Exercise
Below are the records. How many of their lines contain "driven"? Give only the number.
##############################
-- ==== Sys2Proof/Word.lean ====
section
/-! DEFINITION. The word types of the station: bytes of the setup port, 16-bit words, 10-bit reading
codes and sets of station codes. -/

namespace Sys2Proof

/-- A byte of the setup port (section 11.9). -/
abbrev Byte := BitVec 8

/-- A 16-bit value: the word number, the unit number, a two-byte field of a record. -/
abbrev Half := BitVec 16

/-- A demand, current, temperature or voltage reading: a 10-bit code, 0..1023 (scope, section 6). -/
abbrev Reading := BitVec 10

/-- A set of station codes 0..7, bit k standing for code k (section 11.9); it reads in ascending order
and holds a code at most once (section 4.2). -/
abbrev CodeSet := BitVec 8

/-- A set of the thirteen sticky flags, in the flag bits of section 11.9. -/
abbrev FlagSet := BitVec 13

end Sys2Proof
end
##############################
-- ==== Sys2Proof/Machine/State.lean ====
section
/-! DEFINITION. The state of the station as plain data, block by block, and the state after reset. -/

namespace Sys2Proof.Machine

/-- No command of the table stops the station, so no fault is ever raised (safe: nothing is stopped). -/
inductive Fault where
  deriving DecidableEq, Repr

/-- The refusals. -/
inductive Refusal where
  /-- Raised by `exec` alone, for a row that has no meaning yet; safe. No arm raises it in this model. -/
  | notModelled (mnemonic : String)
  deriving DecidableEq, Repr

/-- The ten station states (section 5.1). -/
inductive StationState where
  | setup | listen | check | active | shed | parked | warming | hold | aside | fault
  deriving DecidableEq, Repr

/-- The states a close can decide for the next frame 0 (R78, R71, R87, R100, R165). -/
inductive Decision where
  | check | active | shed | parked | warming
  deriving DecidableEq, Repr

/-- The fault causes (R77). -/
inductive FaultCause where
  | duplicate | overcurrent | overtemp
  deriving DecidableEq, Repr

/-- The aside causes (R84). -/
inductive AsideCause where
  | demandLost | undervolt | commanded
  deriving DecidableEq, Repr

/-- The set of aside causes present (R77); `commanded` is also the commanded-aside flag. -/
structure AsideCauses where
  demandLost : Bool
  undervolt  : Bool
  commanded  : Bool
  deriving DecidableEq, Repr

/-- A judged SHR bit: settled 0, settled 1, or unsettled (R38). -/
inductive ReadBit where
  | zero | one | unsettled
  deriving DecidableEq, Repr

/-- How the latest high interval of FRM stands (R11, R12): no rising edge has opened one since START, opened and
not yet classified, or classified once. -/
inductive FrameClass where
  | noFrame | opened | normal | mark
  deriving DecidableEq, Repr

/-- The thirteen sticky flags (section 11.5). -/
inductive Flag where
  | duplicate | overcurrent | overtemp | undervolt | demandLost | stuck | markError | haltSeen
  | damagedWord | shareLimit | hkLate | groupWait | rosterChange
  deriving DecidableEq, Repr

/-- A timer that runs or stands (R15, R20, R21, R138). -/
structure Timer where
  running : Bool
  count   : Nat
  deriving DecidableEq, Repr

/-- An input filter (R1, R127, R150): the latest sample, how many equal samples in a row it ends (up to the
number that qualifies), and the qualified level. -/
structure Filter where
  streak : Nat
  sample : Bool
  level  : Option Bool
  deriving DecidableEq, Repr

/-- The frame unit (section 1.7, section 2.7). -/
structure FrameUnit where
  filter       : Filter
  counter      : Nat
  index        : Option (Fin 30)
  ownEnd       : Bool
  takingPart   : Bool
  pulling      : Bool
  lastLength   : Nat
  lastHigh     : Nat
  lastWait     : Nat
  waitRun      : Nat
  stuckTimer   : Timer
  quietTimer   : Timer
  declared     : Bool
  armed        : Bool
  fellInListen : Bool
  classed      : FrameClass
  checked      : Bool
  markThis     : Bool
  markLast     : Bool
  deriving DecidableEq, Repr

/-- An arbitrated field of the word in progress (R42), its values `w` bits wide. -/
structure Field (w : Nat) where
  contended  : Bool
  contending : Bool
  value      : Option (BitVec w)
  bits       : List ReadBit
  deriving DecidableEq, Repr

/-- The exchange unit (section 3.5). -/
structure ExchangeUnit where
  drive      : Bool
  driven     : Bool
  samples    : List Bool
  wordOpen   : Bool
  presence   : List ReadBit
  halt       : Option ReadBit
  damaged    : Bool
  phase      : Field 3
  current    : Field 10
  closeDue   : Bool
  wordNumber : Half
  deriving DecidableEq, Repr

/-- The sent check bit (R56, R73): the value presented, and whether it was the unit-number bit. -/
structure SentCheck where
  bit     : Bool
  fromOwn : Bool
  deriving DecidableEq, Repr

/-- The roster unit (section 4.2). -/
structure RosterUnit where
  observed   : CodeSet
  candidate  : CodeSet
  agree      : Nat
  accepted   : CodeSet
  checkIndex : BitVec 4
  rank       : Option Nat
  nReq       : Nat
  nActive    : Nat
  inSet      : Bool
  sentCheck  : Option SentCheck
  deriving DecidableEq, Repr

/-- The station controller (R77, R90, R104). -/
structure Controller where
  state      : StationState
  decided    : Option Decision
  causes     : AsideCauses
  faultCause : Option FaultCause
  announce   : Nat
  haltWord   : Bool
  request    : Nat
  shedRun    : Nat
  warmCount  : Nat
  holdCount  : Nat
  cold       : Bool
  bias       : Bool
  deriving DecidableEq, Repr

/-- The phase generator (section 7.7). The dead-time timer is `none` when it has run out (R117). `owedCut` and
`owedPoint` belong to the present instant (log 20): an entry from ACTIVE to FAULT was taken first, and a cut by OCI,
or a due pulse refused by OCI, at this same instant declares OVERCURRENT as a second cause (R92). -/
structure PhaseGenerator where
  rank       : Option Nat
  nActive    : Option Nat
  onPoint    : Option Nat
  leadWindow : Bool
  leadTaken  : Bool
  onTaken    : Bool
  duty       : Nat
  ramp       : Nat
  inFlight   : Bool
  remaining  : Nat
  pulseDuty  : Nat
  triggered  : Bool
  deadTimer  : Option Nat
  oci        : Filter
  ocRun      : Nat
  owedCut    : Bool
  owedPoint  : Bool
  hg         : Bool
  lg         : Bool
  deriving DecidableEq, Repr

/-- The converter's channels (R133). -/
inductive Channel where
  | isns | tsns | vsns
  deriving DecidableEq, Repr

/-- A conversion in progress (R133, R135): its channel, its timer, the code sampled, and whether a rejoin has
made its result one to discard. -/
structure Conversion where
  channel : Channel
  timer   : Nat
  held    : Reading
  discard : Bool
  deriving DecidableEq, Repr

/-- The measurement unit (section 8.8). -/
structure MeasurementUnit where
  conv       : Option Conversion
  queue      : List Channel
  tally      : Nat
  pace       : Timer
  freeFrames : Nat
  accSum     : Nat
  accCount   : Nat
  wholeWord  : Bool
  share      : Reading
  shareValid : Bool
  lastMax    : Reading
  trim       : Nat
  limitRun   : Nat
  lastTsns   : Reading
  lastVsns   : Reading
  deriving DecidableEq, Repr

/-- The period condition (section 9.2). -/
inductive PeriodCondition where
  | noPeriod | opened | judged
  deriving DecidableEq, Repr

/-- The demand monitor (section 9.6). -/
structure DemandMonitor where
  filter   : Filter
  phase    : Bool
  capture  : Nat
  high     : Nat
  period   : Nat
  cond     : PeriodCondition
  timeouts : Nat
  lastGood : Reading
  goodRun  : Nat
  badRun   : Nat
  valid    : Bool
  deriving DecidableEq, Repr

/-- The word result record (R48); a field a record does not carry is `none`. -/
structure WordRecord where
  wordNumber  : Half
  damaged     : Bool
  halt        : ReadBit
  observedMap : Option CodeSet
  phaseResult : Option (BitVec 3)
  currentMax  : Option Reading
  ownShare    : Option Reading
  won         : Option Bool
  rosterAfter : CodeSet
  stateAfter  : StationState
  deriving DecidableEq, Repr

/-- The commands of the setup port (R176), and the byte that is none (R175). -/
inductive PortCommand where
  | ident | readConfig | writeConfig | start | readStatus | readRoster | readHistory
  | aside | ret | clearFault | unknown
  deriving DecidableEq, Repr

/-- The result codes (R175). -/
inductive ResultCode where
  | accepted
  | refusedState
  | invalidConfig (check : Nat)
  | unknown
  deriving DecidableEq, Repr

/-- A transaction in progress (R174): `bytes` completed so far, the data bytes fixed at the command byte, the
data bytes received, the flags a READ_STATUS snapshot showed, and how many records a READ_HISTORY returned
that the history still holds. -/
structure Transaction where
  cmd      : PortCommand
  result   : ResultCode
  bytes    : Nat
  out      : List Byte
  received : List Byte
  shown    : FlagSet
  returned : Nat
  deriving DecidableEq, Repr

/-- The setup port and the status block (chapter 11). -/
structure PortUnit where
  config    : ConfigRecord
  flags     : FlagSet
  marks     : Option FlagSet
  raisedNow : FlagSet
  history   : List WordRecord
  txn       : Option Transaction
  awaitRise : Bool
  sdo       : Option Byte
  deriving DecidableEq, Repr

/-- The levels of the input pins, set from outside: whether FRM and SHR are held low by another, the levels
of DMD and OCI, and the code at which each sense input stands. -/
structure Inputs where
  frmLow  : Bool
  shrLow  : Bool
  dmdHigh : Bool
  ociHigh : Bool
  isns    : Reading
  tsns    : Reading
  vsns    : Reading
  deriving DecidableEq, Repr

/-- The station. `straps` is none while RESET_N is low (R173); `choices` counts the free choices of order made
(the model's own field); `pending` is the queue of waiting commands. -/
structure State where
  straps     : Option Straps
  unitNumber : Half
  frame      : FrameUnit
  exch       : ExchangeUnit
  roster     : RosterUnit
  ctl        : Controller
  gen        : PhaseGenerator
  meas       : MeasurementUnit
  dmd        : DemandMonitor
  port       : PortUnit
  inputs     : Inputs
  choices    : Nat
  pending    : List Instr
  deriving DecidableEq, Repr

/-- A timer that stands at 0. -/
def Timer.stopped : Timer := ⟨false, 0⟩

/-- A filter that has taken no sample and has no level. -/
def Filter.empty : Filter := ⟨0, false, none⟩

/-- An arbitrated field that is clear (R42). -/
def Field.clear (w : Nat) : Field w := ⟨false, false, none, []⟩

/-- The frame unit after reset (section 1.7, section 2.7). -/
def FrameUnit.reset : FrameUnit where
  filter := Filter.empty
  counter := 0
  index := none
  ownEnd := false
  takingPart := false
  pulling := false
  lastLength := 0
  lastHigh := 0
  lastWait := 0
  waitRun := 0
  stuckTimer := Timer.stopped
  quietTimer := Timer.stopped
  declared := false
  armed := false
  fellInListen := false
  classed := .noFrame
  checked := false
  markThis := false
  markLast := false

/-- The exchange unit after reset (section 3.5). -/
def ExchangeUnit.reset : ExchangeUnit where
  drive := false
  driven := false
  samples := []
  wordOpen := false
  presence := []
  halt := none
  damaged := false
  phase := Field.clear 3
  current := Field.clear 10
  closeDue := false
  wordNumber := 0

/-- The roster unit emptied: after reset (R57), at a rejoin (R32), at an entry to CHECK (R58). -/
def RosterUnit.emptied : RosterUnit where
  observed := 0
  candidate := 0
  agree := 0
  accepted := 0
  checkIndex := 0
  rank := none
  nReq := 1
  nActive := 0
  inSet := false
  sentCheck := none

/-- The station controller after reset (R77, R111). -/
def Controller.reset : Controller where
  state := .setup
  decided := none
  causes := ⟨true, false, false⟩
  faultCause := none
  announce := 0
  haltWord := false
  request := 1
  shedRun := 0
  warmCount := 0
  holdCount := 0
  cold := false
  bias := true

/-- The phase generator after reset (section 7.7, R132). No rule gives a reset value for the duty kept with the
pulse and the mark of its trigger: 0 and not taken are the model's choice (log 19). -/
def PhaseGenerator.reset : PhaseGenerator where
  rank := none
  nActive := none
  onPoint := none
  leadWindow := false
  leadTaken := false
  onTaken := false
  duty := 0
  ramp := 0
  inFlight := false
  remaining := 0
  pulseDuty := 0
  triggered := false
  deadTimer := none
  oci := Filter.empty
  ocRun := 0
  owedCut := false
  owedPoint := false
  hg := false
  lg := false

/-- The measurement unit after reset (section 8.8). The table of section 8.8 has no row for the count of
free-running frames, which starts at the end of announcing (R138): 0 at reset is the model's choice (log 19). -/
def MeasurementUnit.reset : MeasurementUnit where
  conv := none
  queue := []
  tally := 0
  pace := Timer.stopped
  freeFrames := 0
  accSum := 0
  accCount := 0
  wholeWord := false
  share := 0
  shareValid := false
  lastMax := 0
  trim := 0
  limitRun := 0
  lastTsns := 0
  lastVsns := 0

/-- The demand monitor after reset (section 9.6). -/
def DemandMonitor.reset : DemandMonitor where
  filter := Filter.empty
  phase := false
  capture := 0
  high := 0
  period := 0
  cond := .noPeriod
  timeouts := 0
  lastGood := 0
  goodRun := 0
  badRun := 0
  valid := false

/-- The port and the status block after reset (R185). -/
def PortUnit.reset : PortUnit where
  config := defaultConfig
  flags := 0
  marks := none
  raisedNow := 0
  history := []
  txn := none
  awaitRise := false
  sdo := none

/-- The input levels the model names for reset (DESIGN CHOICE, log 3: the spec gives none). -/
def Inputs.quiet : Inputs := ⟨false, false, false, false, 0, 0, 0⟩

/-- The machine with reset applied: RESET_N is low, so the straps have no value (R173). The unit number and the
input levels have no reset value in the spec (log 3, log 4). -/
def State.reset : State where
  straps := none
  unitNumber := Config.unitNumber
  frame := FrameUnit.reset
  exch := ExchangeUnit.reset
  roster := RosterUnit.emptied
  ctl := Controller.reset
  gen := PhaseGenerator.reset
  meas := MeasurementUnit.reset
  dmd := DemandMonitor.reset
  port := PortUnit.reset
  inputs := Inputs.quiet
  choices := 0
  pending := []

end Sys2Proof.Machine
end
##############################
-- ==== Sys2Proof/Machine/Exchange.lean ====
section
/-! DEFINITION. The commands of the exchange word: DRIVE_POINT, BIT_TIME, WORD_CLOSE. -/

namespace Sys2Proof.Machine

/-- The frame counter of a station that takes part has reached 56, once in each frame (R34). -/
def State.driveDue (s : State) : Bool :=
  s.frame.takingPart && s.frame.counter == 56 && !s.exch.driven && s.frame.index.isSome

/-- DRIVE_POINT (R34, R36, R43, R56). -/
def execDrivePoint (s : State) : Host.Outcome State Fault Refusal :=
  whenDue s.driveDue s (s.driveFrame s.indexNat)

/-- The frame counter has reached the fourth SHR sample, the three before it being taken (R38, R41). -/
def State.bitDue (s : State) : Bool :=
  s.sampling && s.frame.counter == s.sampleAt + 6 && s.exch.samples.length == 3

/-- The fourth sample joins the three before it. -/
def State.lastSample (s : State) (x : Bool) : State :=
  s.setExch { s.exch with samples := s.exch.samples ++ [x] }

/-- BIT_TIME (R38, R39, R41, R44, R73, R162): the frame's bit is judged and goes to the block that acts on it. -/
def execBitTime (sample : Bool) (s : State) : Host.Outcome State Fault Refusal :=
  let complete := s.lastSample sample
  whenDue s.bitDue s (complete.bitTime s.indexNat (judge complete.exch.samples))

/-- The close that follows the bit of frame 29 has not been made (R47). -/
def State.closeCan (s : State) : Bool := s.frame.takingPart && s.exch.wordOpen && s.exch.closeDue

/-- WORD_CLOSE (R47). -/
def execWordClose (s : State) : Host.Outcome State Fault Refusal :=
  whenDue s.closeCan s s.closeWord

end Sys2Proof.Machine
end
##############################
Output for this exercise
3